_Task prompt_
Return only the stretch of the material below that begins with the line containing "tick := if tickLe" and ends with the line containing "def State.syncSeq (s", exactly; both of those lines belong to it.

_Extracted records_
-- ==== Sys2Proof/Machine/State.lean ====
section
/-! DEFINITION. The state of the UX1024: the service die, four tiles, two offices, and the queue of commands that
wait. All of it is plain data. -/

namespace Sys2Proof.Machine

/-- The faults of the model. No meaning raises one: the block stops nowhere by itself, its errors are notices,
counters and refused requests, all next states. -/
inductive Fault
  /-- Never raised: kept so that the type has a name to list. Safe. -/
  | none
  deriving DecidableEq, Repr

/-- The refusals of the model. -/
inductive Refusal
  /-- A command whose meaning is not written yet; raised by an arm of `exec` only. Safe. -/
  | notModelled (mnemonic : String)
  deriving DecidableEq, Repr

/-- The module. -/
structure State where
  /-- Commands that wait, first in, first out. -/
  pending : List Instr
  /-- The model's own tick counter, by which intervals are measured. -/
  now : Nat
  /-- The model's own counter for free values (log entry 3). -/
  free : Nat
  svc : ServiceDie
  tiles : Quad Tile
  offices : Pair Office
  /-- What has left a die or a port, newest first. -/
  out : List Emission
  deriving DecidableEq, Repr

/-- The state right after reset. -/
def State.reset : State :=
  { pending := [], now := 0, free := 0, svc := {}, tiles := Quad.all {}, offices := ⟨{}, { regs := [(F.GLB_WHO_OFFICE.key 0 0, 1)] }⟩, out := [] }

end Sys2Proof.Machine
end

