-- ==== Sys2Proof/Machine/TileReadout.lean ====
section
/-! DEFINITION. The tile's side of read-out: buckets, frames, lanes, and the configuration bus (04). -/

namespace Sys2Proof.Machine

/-! ### Buckets and the letter memory (R126 to R135) -/

/-- The key of a district round at a tile. -/
def bucketKey (round district : Nat) : Nat := round * 64 + district

/-- Letters that a lane holds. -/
def LaneTx.held (l : LaneTx) : Nat :=
  (l.sending.map fun f => f.letters.length).getD 0 + (l.committed.map fun f => f.letters.length).getD 0

/-- Occupied entries of the letter memory (R133): open buckets, late letters, queued frames, frames on lanes. -/
def Tile.memUsed (d : Tile) : Nat :=
  (d.buckets.map fun e => e.2.letters.length).sum + (d.late.map fun e => e.2.letters.length).sum +
    (d.queue.map fun f => f.letters.length).sum + (d.lanes.map fun e => e.2.held).sum

/-- The rank of a frame kind in the queue (R148). -/
def FrameKind.rank : FrameKind → Nat
  | .status => 0
  | .late => 1
  | .data => 2
  | .close => 2

/-- Whether a frame goes before another that is in the queue already (R148): on equal terms it does not. -/
def TileFrame.before (f g : TileFrame) : Bool :=
  f.kind.rank < g.kind.rank || (f.kind.rank = 2 && g.kind.rank = 2 && roundLt f.round g.round)

/-- Puts a frame in its place in the tile queue (R148). -/
def enqueue (f : TileFrame) : List TileFrame → List TileFrame
  | [] => [f]
  | g :: q => if f.before g then f :: g :: q else g :: enqueue f q

/-- Returns a frame that was committed to a lane to its place: it became ready before the frames that are still queued on equal
terms (R148, R150). -/
def requeue (f : TileFrame) : List TileFrame → List TileFrame
  | [] => [f]
  | g :: q => if g.before f then g :: requeue f q else f :: g :: q

/-- Characters of a frame, comma included (R138). -/
def TileFrame.chars (f : TileFrame) : Nat :=
  match f.kind with
  | .status => 7 + 8 * f.words.length
  | .close => 19
  | _ => 7 + 11 * f.letters.length

/-- Characters still to send on a lane at `now`: four characters leave in five ticks. -/
def LaneTx.remaining (l : LaneTx) (now : Nat) : Nat :=
  match l.sending with
  | some f => f.chars - (now - l.startAt) * 4 / 5
  | none => 0

/-- The key of a lane to an office. -/
def laneKey (o : OfficeId) (k : Nat) : Nat := officeBit o * 8 + k

/-- The office that takes a frame (R521): frames of rounds before the last lane switch go to the previous lane owner. -/
def Tile.destOf (d : Tile) (f : TileFrame) : Vote :=
  if f.kind ≠ .status ∧ roundLt f.round d.switchRound then d.prevOwner else d.laneOwner
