/-- `SUB` of a letter: bits 19:16 of the tick count of its leading edge, which hold low bits of the round where `ROUND_SHIFT` is below
20 (R186, R189). -/
def subOf (rs r : Nat) (l : RxLetter) : Nat := if 16 < rs then (r * 2 ^ rs + tickInRound rs l) / 65536 % 16 else 0

/-- Word 2 after a letter: `HITS`, and `WIN` and `NOISE` of a letter without CALIB (R182, R209). -/
def State.hitWord (s : State) (o : OfficeId) (ch r : Nat) (w : BitVec 80) (x : Nat) : State × Nat :=
  let x := setBits x 36 28 (min (bitsOf x 36 28 + 1) (2 ^ 28 - 1))
  if letterHas w flagCalib then (s, x)
  else
    let c := s.closeWindow o ch (s.windowOf o r) x false
    let x := c.2
    let x := if Sparse.get 0 (c.1.off o).am ch = 1 then x else setBits x 8 12 (min 4095 (bitsOf x 8 12 + 1))
    let x := if letterTot w < s.rd o F.SORT_NOISE_NOISE_TOT then setBits x 20 16 (min 65535 (bitsOf x 20 16 + 1)) else x
    (c.1, x)

/-- The interpolator that timed a letter (R104). -/
def interpOf (t : Fin 4) (l : RxLetter) : Nat :=
  t.val * 32768 + clusterOf (cellOfChannel (letterChannel l.word)) * 2 + bitsOf l.side.toNat 0 1

/-- Counts a leading edge of round `r` in the running code-density pass, whatever becomes of its letter (R114); `w` is the letter as it
stands at the end of the merge's work. A live pass counts letters without CALIB; a dither pass those to which the tile gave CALIB
under a running sequence of dither strobes in Calibration (R116, log entry 18). -/
def State.countDensity (s : State) (o : OfficeId) (t : Fin 4) (r : Nat) (l : RxLetter) (w : BitVec 80) : State :=
  let c := (s.off o).cd
  let interp := interpOf t l
  let counts := if s.rd o F.SORT_CD_CTL_SRC = 1 then
      letterHas l.word flagCalib && decide ((s.off o).modeOf r = .calibration) && (s.off o).ditherRuns
    else !letterHas w flagCalib
  if s.rd o F.SORT_CD_STAT_BUSY = 1 ∧ c.first ≤ interp ∧ interp < c.first + 8192 ∧ counts ∧
      letterHas w flagCoarseOnly = false ∧ letterHas w flagLate = false then
    s.modOff o fun d =>
      { d with cd := { d.cd with
          m := Sparse.update 0 d.cd.m interp (· + 1)
          c := (List.range 16).foldl (fun m k =>
            if 1 ≤ k ∧ letterFine w < 8 * k then Sparse.update 0 m (interp * 16 + k) (· + 1) else m) d.cd.c } }
  else s

/-- Offers a letter to the calibration service (R182, R629): the flash matched, if the campaign runs and the letter may
match. -/
def State.offer (s : State) (o : OfficeId) (t : Fin 4) (ch r : Nat) (w : BitVec 80) (slope : Bool) (tm : Int) :
    Option (Nat × Nat × Int) :=
  if s.rd o F.EMT_CAL_STAT_STATE ≠ 1 ∨ bitsOf ((s.off o).arrRead 0 (ch * 4)) 34 1 = 1 ∨ letterHas w flagCoarseOnly ∨
      letterHas w flagOrder ∨ letterHas w flagLate ∨ slope then none
  else s.findFlash o (t.val * 64 + ch / 4096 % 64) ch r tm

/-- Word 3 after a letter (R182, R198, R630). -/
def lastWord (x lead : Nat) (rho : Option Int) : Nat :=
  let x := setBits x 40 24 lead
  match rho with
  | none => x
  | some rho =>
    if bitsOf x 30 10 = 1023 then x
    else setBits (setBits x 30 10 (bitsOf x 30 10 + 1)) 0 30 (ofInt 30 (toInt 30 (bitsOf x 0 30) + rho))
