/-- What an honoured fire asks for besides its capture: an automatic order and a ring trigger (R345). -/
def State.fireAlso (s : State) (o : OfficeId) (t : Fin 4) (p n pc : Nat) : State :=
  let opts := s.progOpts o t p
  let s := if bitsOf opts 8 1 = 1 then s.autoOrder o t p n pc else s
  if bitsOf opts 9 1 = 1 then s.broadcast 6 n (le 1 t.val) false else s

/-- The latch of an honoured fire (R345, R364, R365). -/
def State.latchFire (s : State) (o : OfficeId) (t : Fin 4) (n cause : Nat) : State :=
  (s.wrPair o F.TRG_LAST_FIRE_LO_TICK_L F.TRG_LAST_FIRE_HI_TICK_H n t.val).wr o F.TRG_STAT_CAUSE_LAST cause t.val

/-- An honoured fire at tick `n` (R345, R351): with no sum lane its parcel is lost. -/
def State.honour (s : State) (o : OfficeId) (t : Fin 4) (p n cause : Nat) (branch : Byte) : State :=
  let q := s.seq o t
  let s := (s.countUp o F.TRG_CNT_FIRE_COUNT t.val).latchFire o t n cause
  let hold := n + s.progHoldoff o t p
  let free := fun (s : State) =>
    (s.modSeq o t fun q => { q with holdEnd := hold }).wr o F.TRG_STAT_HOLDOFF (b2n (n ≠ hold)) t.val
  let s :=
    if bitsOf (s.progOpts o t p) 6 1 = 0 then free s
    else
      let s := s.modSeq o t fun q => { q with pcnum := q.pcnum + 1 }
      if s.sumUp o t = 0 then (free s).loseParcel o t n 0
      else
        let pm := s.postmarkAt n
        let block := bitsOf (s.progOpts o t p) 2 4
        let par : Parcel :=
          { tile := t, prog := p, branch := branch, fireTick := BitVec.ofNat 64 n, postmark := pm.1, samples := []
            pre := 0, preReq := s.progPre o t p, cause := BitVec.ofNat 16 cause, block := block
            profile := s.rd o F.TRG_STAT_PROFILE_ACT t.val, pcnum := q.pcnum, ext := 0, summary := decide (block ≠ 0)
            trunc := false, extended := false, lost := false, parcelPh := s.prog o t p 174 2, round := 0 }
        let j : CapJob := { parcel := par, endTick := n + s.progPost o t p - 1, tag := q.pcnum.toNat % 256 }
        ((s.modSeq o t fun q => { q with job := some j }).wr o F.TRG_STAT_CAPTURE 1 t.val).sendCapture o t j
  s.fireAlso o t p n q.pcnum.toNat

/-- An extension of the running capture by a fire at tick `n` (R344, R345). -/
def State.extend (s : State) (o : OfficeId) (t : Fin 4) (p n cause : Nat) (j : CapJob) : State :=
  let fire := j.parcel.fireTick.toNat
  let fin := min (fire + (n + 2 ^ 64 - fire) % 2 ^ 64 + s.progPost o t p - 1) (j.start - 1)
  let j := { j with endTick := max j.endTick fin,
                    parcel := { j.parcel with ext := min (j.parcel.ext + 1) 0xFFFF, extended := true } }
  let s := ((s.countUp o F.TRG_CNT_EXT_COUNT t.val).latchFire o t n cause).modSeq o t fun q => { q with job := some j }
  (s.sendCapture o t j).fireAlso o t p n j.parcel.pcnum.toNat

/-- FIRE (R344): a fire at tick `n` is honoured, extends, or is refused. -/
def State.fire (s : State) (o : OfficeId) (t : Fin 4) (p n cause : Nat) (branch : Byte) : State :=
  let q := s.seq o t
  let s := s.modSeq o t fun q => { q with fires := (n :: q.fires).take 8 }
  match q.job with
  | some j =>
    if bitsOf (s.progOpts o t p) 0 1 = 1 ∧ tickLe (n + s.lEval o t + 768) j.endTick then s.extend o t p n cause j
    else s.countUp o F.TRG_CNT_BUSY_COUNT t.val
  | none =>
    if q.capEnd.any fun e => tickLe n e then s.countUp o F.TRG_CNT_BUSY_COUNT t.val
    else if tickLt n q.holdEnd then
      let s := s.countUp o F.TRG_CNT_HOLD_COUNT t.val
      let r := (s.roundOf (BitVec.ofNat 64 n)).toNat + 1
      if bitsOf (s.progOpts o t p) 1 1 = 1 ∧ q.holdNote ≠ r then
        (s.modSeq o t fun q => { q with holdNote := r }).raise o 0x0604 (le 1 t.val ++ le 8 n)
      else s
    else s.honour o t p n cause branch

/-- One level comparator on a sample: whether it holds, and whether it is armed afterwards (R340). -/
def levelStep (lw w : Nat) (armed : Bool) : Bool × Bool :=
  let lvl := bitsOf lw 0 12
  let hys := bitsOf lw 12 8
  let below := bitsOf lw 20 1 = 1
  let v := smpVal w
  if smpIsGap w ∨ smpFlags w % 2 = 1 then (false, armed)
  else
    let beyond := if below then decide (v ≤ lvl) else decide (lvl ≤ v)
    let back := if below then decide (lvl + hys ≤ v) else decide (v + hys ≤ lvl)
    if bitsOf lw 21 1 = 0 then (beyond, armed)
    else if beyond then (armed, false)
    else (false, armed || back)

/-- The sources of tick `n` (R339), and the comparators armed after it. -/
def State.sources (s : State) (o : OfficeId) (t : Fin 4) (p n : Nat) : Nat × List Nat :=
  let q := s.seq o t
  let w := s.sampleAt o t n
  let lv := (List.range 4).map fun k => levelStep (s.progLevel o t p k) w (q.armed.contains k)
  let lbits := (List.range 4).foldl (fun acc k => acc + b2n ((lv.getD k (false, false)).1) * 2 ^ k) 0
  let armed := (List.range 4).filter fun k => (lv.getD k (false, false)).2
  let cbit := fun (k c : Nat) => let l := s.progClim o t p k; b2n (l ≠ 0 && l ≤ c) * 2 ^ (4 + k)
  let xt := allTiles.any fun u => u ≠ t && (s.seq o u).fires.contains ((n + 2 ^ 64 - 1) % 2 ^ 64)
  let timers := b2n (q.t0 = some n) * 64 ||| b2n (q.t1 = some n) * 128 ||| q.raised
  (lbits + cbit 0 q.c0 + cbit 1 q.c1 + timers % 4096 + b2n xt * 4096 + b2n ((s.off o).flashTicks.contains n) * 8192, armed)

/-- Whether a branch holds (R341). -/
def branchHolds (b src : Nat) : Bool :=
  let c := bitsOf b 16 16
  if bitsOf b 15 1 = 1 then src &&& c = c else (src &&& c) ≠ 0

/-- A branch's actions on counters and timers at tick `n` (R342). -/
def Sequencer.act (q : Sequencer) (b n l0 l1 : Nat) : Sequencer :=
  let bit := fun k => bitsOf b k 1 = 1
  let c0 := if bit 8 then 0 else q.c0
  let c1 := if bit 8 then 0 else q.c1
  { q with
    c0 := if bit 10 then min (c0 + 1) 0xFFFF else c0
    c1 := if bit 9 then min (c1 + 1) 0xFFFF else c1
    t0 := if bit 7 ∧ l0 ≠ 0 then some ((n + l0) % 2 ^ 64) else if q.t0 = some n then none else q.t0
    t1 := if bit 6 ∧ l1 ≠ 0 then some ((n + l1) % 2 ^ 64) else if q.t1 = some n then none else q.t1
    state := bitsOf b 12 3 }

/-- One tick of a running sequencer (R341). -/
def State.seqTick (s : State) (o : OfficeId) (t : Fin 4) (p n : Nat) : State :=
  let r := s.sources o t p n
  let src := r.1
  let st := (s.seq o t).state
  let bs := (List.range 4).map fun b => s.progBranch o t p st b
  let s := s.modSeq o t fun q => { q with armed := r.2, raised := 0, tick := (n + 1) % 2 ^ 64 }
  match (List.range 4).find? fun k => branchHolds (bs.getD k 0) src with
  | none =>
    s.modSeq o t fun q => { q with t0 := if q.t0 = some n then none else q.t0, t1 := if q.t1 = some n then none else q.t1 }
  | some k =>
    let b := bs.getD k 0
    let s := s.modSeq o t fun q => q.act b n (s.progTlen o t p 0) (s.progTlen o t p 1)
    let s := s.wr o F.TRG_STAT_STATE (bitsOf b 12 3) t.val
    let conds := bs.foldl (fun acc b => acc ||| bitsOf b 16 16) 0
    if bitsOf b 11 1 = 1 then s.fire o t p n (src &&& conds) (BitVec.ofNat 8 (st + 16 * k)) else s

/-- A sequencer starts: state 0, counters and timers at zero, no tick evaluated twice (R343); it reads its program. -/
def State.startSeq (s : State) (o : OfficeId) (t : Fin 4) : State :=
  let c := (s.off o).count.toNat
  let first := (c + 1 + 2 ^ 64 - s.lEval o t) % 2 ^ 64
  let s := s.useWindow o (progAddr t (s.rd o F.TRG_STAT_PROG_ACT t.val)) 256
  let s := s.modSeq o t fun q =>
    { q with running := true, state := 0, c0 := 0, c1 := 0, t0 := none, t1 := none, armed := [], raised := 0
             tick := if tickLe first q.tick ∧ tickLe q.tick c then q.tick else first }
  s.wr o F.TRG_STAT_STATE 0 t.val

/-- Starts or stops the sequencer of a tile as R343 says, and its reductions. -/
def State.syncSeq (s : State) (o : OfficeId) (t : Fin 4) : State :=
  let run := s.owns o && (s.mode o).isData && s.flag o F.TRG_CTL_ARM t.val
  let s := s.syncReds o t
  if run = (s.seq o t).running then s
  else if run then s.startSeq o t
  else s.modSeq o t fun q => { q with running := false }

/-- Starts and stops what runs in data modes only. -/
def State.syncSeqs (s : State) (o : OfficeId) : State := allTiles.foldl (fun s t => s.syncSeq o t) s

/-- SEQUENCER_STEP (R333, R339 to R345): the next tick, once its sample is due. A program whose window reads
uncorrectable does not run: notice 0x0F21 for each such word (R678). -/
def execSequencerStep (o : OfficeId) (t : Fin 4) (s : State) : Out :=
  .next (
    let s := s.syncSeq o t
    let q := s.seq o t
    let n := q.tick
    if q.running = false ∨ tickLt (s.off o).count.toNat (n + s.lEval o t) then s
    else
      let p := s.rd o F.TRG_STAT_PROG_ACT t.val
      let s := s.liveGap o t n
      if (s.off o).windowBad (progAddr t p) 256 then
        (s.modSeq o t fun q => { q with tick := (n + 1) % 2 ^ 64 }).noticeWindow o (progAddr t p) 256
      else s.seqTick o t p n)

/-- SEQUENCER_TIMER_EXPIRY (R339, R342): a timer that reaches 0 in the tick evaluated next raises its source. -/
def execSequencerTimerExpiry (o : OfficeId) (t : Fin 4) (timer : Bool) (s : State) : Out :=
  .next (
    let q := s.seq o t
    let x := if timer then q.t1 else q.t0
    if q.running ∧ x.any (fun e => tickLe e q.tick) then
      s.modSeq o t fun q =>
        if timer then { q with t1 := none, raised := q.raised ||| 128 } else { q with t0 := none, raised := q.raised ||| 64 }
    else s)

/-- HOLDOFF_EXPIRY (R344): `TRG_STAT.HOLDOFF` falls. -/
def execHoldoffExpiry (o : OfficeId) (t : Fin 4) (s : State) : Out :=
  .next (
    if s.flag o F.TRG_STAT_HOLDOFF t.val ∧ tickLe (s.seq o t).holdEnd (s.off o).count.toNat then s.wr o F.TRG_STAT_HOLDOFF 0 t.val
    else s)

/-- Raises a source in a sequencer (R339). -/
def State.raiseSource (s : State) (o : OfficeId) (t : Fin 4) (bit : Nat) : State :=
  s.modSeq o t fun q => if q.running then { q with raised := q.raised ||| 2 ^ bit } else q

/-- Raises a source in all four sequencers. -/
def State.raiseSources (s : State) (o : OfficeId) (bit : Nat) : State := allTiles.foldl (fun s t => s.raiseSource o t bit) s

/-- A write of `TRG_CTL` (R329, R339, R343, R363): a new profile is loaded; the sequencer and the reductions start or
stop; a strobe raises the HOST source. -/
def State.writeTrgCtl (s : State) (o : OfficeId) (t : Fin 4) (v : Nat) : State :=
  let old := s.rd o F.TRG_CTL_PROFILE t.val
  let r := s.hostWrite o (F.TRG_CTL_ARM.addr t.val 0) v
  if r.2 = false ∨ r.1.owns o = false then r.1
  else
    let s := r.1
    let p := s.rd o F.TRG_CTL_PROFILE t.val
    let s := if p = old then s else s.loadProfile o t p
    let s := s.syncSeq o t
    (if bitsOf v 30 1 = 1 then s.raiseSource o t 11 else s).mirrorChanges

/-- STROBE (R339, R363). -/
def execStrobe (o : OfficeId) (t : Fin 4) (v : W32) (s : State) : Out := .next (s.writeTrgCtl o t v.toNat)

/-- TRG_CNT_CLR (R366, R367). -/
def execTrgCntClr (o : OfficeId) (t : Fin 4) (v : W32) (s : State) : Out :=
  .next (s.clearWrite o (F.TRG_CNT_CLR_FIRE.addr t.val 0) v.toNat t.val
    [F.TRG_CNT_FIRE_COUNT, F.TRG_CNT_HOLD_COUNT, F.TRG_CNT_BUSY_COUNT, F.TRG_CNT_EXT_COUNT, F.TRG_CNT_TRUNC_COUNT,
     F.TRG_CNT_PLOST_COUNT, F.TRG_CNT_LIVEGAP_COUNT, F.TRG_CNT_REDDROP_COUNT])

/-- At a round boundary a new `PROG` or `PROFILE` takes effect, and restarts the sequencer (R343, R363). -/
def State.boundaryProgram (s : State) (o : OfficeId) (t : Fin 4) : State :=
  let p := s.rd o F.TRG_CTL_PROG t.val
  let f := s.rd o F.TRG_CTL_PROFILE t.val
  if p = s.rd o F.TRG_STAT_PROG_ACT t.val ∧ f = s.rd o F.TRG_STAT_PROFILE_ACT t.val then s
  else
    let s := (s.wr o F.TRG_STAT_PROG_ACT p t.val).wr o F.TRG_STAT_PROFILE_ACT f t.val
    if (s.seq o t).running then s.startSeq o t else s

/-- A capture that runs at a change of owner is lost (R343, R351). -/
def State.loseCaptures (s : State) (o : OfficeId) : State :=
  allTiles.foldl (fun s t =>
    match (s.seq o t).job with
    | some j =>
      let s := (s.modSeq o t fun q => { q with job := none }).wr o F.TRG_STAT_CAPTURE 0 t.val
      s.loseParcel o t j.parcel.fireTick.toNat 1
    | none => s) s

end Sys2Proof.Machine
end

_Problem solution_
             tick := if tickLe first q.tick ∧ tickLe q.tick c then q.tick else first }
  s.wr o F.TRG_STAT_STATE 0 t.val

/-- Starts or stops the sequencer of a tile as R343 says, and its reductions. -/
def State.syncSeq (s : State) (o : OfficeId) (t : Fin 4) : State :=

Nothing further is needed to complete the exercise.